Kebanggaan yang Pernah Hilang
Bagi warga Jeneponto, stadion bukan sekadar bangunan. Ia adalah simbol identitas daerah. Tempat anak-anak bermimpi menjadi pemain profesional. Ruang bagi komunitas menyalurkan hobi. Arena kecil yang pernah menghidupkan euforia setiap kali ada turnamen desa.
Selama bertahun-tahun, stadion itu seakan “tertinggal”. Dan ketika kabar revitalisasi diumumkan, banyak warga merasakan sesuatu yang jarang muncul: rasa diakui.
“Baru kali ini pemerintah betul-betul menyentuh fasilitas olahraga,” ujar seorang pemuda lokal yang sering berlatih bola di sana. “Rasanya seperti mimpi.”
Pemimpin Baru dan Rentetan Perubahan
Revitalisasi stadion hanyalah salah satu dari sederet program yang mulai terlihat sejak Paris Yasir dan Islam Iskandar dilantik.
Beberapa di antaranya:
Penambahan unit mobil pemadam kebakaran dari 4 menjadi 6 unit
Perbaikan berbagai jaringan irigasi hingga petani kembali bisa panen dua kali setahun
Pengaspalan jalan rusak di sejumlah titik strategis
Bantuan alat pertukangan, perbengkelan, bantuan UMKM
Bantuan dana masjid dan puluhan rumah layak huni bagi warga kurang mampu
Di tengah deretan program itu, Stadion Turatea tetap menjadi sorotan karena nilainya bersinggungan langsung dengan kebanggaan publik.
Stadion itu bukan sekadar renovasi fisik—tapi juga upaya mengembalikan martabat ruang publik yang sudah lama hilang.
Harapan Baru Tumbuh
Jika kelak revitalisasi selesai, anak-anak di Binamu tidak lagi berlari di lapangan berpasir.

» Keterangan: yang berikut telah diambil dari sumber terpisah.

-- ==== Sys2Proof/Config.lean ====
section
/-! DEFINITION. Config: the values the spec leaves open. Each is an opaque constant: no proof and no run can
see a value of it. The first argument of a function drawn anew is the draw counter `State.draw`, which the step advances; the
others tell apart the values drawn at one count. -/

namespace Sys2Proof.Config

/-- Nanoseconds that a step takes beyond 1 (latencies are not given; log 6). -/
opaque elapsed : Nat → Nat

/-- Latch value left by a chain member that writes a predicate (R103 gives none; log 7): by member and lane. -/
opaque latchOfPredicate : Nat → Nat → Word

/-- Which of several allowed hits an any-mode traversal returns (R299; log 8). -/
opaque anyHit : Nat → Nat

/-- Whether a write in flight at termination or failure is performed (R353, R320; log 9): by access or element. -/
opaque inFlightPerformed : Nat → Nat → Bool

/-- A digest, certificate, signature or version answered by SPDM, as a number (R388 does not give the bytes; log 12): by what it is,
and by the number of what it is a digest or part of. -/
opaque spdm : Nat → Nat → Nat

/-- Latency in ns measured at boot for a logical link of a hop count (R46; log 13). -/
opaque linkLatency : Nat → Nat → Nat

/-- What a peer package's memory answers to a read (R383; log 16): by address or destination register. -/
opaque peerValue : Nat → Nat → Word

/-- Result bits that a rule leaves without a stated value for some operands (log 15): by command or pixel, and place in it. -/
opaque unstated : Nat → Nat → Nat → Word

/-- Physical page that holds the lens table's page of a context (R46 gives none; log 13), by its number. -/
opaque lensPage : Nat → Nat

/-- Place of the lens table's virtual page in a context (R46 gives none; log 13), by the context's number. -/
opaque lensSlot : Nat → Nat

/-- Which die draws the most power (R394; log 30). -/
opaque hungriest : Nat → Nat

end Sys2Proof.Config
end

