/-- Record a counted operation, and that it is now the latest of its lanes on its counter (R228, R369). -/
def State.addOp (s : State) (o : CountedOp) : State :=
  { s with
    ops := s.ops ++ [o]
    lastOp := if o.cc < 4 then
        o.lanes.toList.foldl (fun m l => AMap.set m (128 * o.grp + 4 * l + o.cc) (o.id, AMap.getD o.addrs l 0)) s.lastOp
      else s.lastOp }

/-- Counter number used for an operation of a group: the frame's own in handler mode (R349). -/
def Group.ctr (g : Group) (k : Nat) : Nat := if g.inHandler then k + 4 else k

/-- The counter that an operation of an item names, for its latest operation there (R369). -/
def Group.opCc (g : Group) (k : Nat) : Nat := if g.inHandler then 8 else k

/-! ### Rings (R343, R352, R354, R382, R399) -/

/-- Append 64 bytes to the context's error log ring, or count the loss (R354). -/
def State.logRecord (s : State) (ctx : Nat) (v : Nat) : State :=
  match s.ctx? ctx with
  | none => s
  | some c =>
    if (c.lhead - c.ltail).toNat = 2 ^ c.logn then s.updCtx ctx fun c => { c with lost := c.lost + 1 }
    else (s.wr (c.logp + 64 * (c.lhead.toNat % 2 ^ c.logn)) 64 v).updCtx ctx fun c => { c with lhead := c.lhead + 1 }

/-- An error log record (Table 13.6). -/
def errRec (gtime group launch info addr pc die cluster ctx detail cause : Nat) : Nat :=
  gtime % 2 ^ 64 * 2 ^ 448 + group % 2 ^ 64 * 2 ^ 384 + launch % 2 ^ 64 * 2 ^ 320 + info % 2 ^ 64 * 2 ^ 256 +
  addr % 2 ^ 56 * 2 ^ 192 + pc % 2 ^ 56 * 2 ^ 128 + die % 64 * 2 ^ 42 + cluster % 32 * 2 ^ 37 +
  ctx % 65536 * 2 ^ 21 + detail % 256 * 2 ^ 8 + cause % 256

/-- Append an error log record for a group (R354). -/
def State.logGroup (s : State) (g : Group) (cause detail info addr pc : Nat) : State :=
  let ctx := s.groupCtx g
  s.logRecord ctx (errRec s.gtime (s.srGroup g) (((s.groupLaunch? g).map Launch.sr).getD 0) info addr pc g.die
    g.cluster ctx detail cause)

/-- Append an event record to the event ring (R382, R399). -/
def State.event (s : State) (code arg0 arg1 : Nat) : State :=
  let p := s.pkg
  if !p.evEn then s
  else if (p.evHead - p.evTail).toNat = 2 ^ p.evLogn then s.updPkg fun p => { p with evOver := p.evOver + 1 }
  else
    (s.wr (8 * 2 ^ 48 + p.evBase + 32 * (p.evHead.toNat % 2 ^ p.evLogn)) 32
      (s.gtime % 2 ^ 64 * 2 ^ 192 + arg1 % 2 ^ 64 * 2 ^ 128 + arg0 % 2 ^ 64 * 2 ^ 64 + code)).updPkg
      fun p => { p with evHead := p.evHead + 1 }

/-- The eight record words of a trap as one 64-byte number (Table 13.4). -/
def State.trapWords (s : State) (g : Group) (t : TrapRec) : List Nat :=
  [ t.info.toNat * 2 ^ 32 + t.repi % 64 * 2 ^ 16 + t.detail % 256 * 2 ^ 8 + t.cls
  , t.pc % 2 ^ 56
  , t.emask.toNat * 2 ^ 32 + t.tmask.toNat
  , t.addr % 2 ^ 56
  , t.lmask.toNat
  , b2n t.isRep * 256 + b2n t.isChain * 128 + t.depth % 8 * 16 + t.prio % 16
  , s.srGroup g
  , g.core * 2 ^ 27 + g.cluster * 2 ^ 22 + g.die * 2 ^ 16 + s.groupCtx g ]

/-- Words joined little-endian. -/
def joinWords (ws : List Nat) : Nat := ws.foldr (fun w acc => w % 2 ^ 64 + 2 ^ 64 * acc) 0

/-- Append a group's trap record to the supervisor ring and raise event 0x01; a full ring leaves the group waiting to
append (R352). -/
def State.supAppend (s : State) (g : Group) (t : TrapRec) : State :=
  let ctx := s.groupCtx g
  match s.ctx? ctx with
  | none => s
  | some c =>
    if (c.shead - c.stail).toNat = 2 ^ c.supn then s
    else
      let s := (s.wr (c.supp + 64 * (c.shead.toNat % 2 ^ c.supn)) 64 (joinWords (s.trapWords g t))).updCtx ctx
        fun c => { c with shead := c.shead + 1 }
      (s.event 1 ctx (c.shead + 1).toNat).updGroup g.id fun g => { g with stop := .waitSupervisor true }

Komunitas olahraga akan punya rumah baru. Dan Stadion Mini Turatea akan kembali seperti dulu—atau lebih baik: sebuah ruang yang tidak hanya menampung pertandingan, tetapi juga menyimpan cerita dan harapan generasi baru Jeneponto.
Setelah puluhan tahun, akhirnya stadion itu tidak lagi menunggu. Ia sedang bangkit, pelan tapi pasti, menjelma menjadi landmark baru Butta Turatea. ( ab )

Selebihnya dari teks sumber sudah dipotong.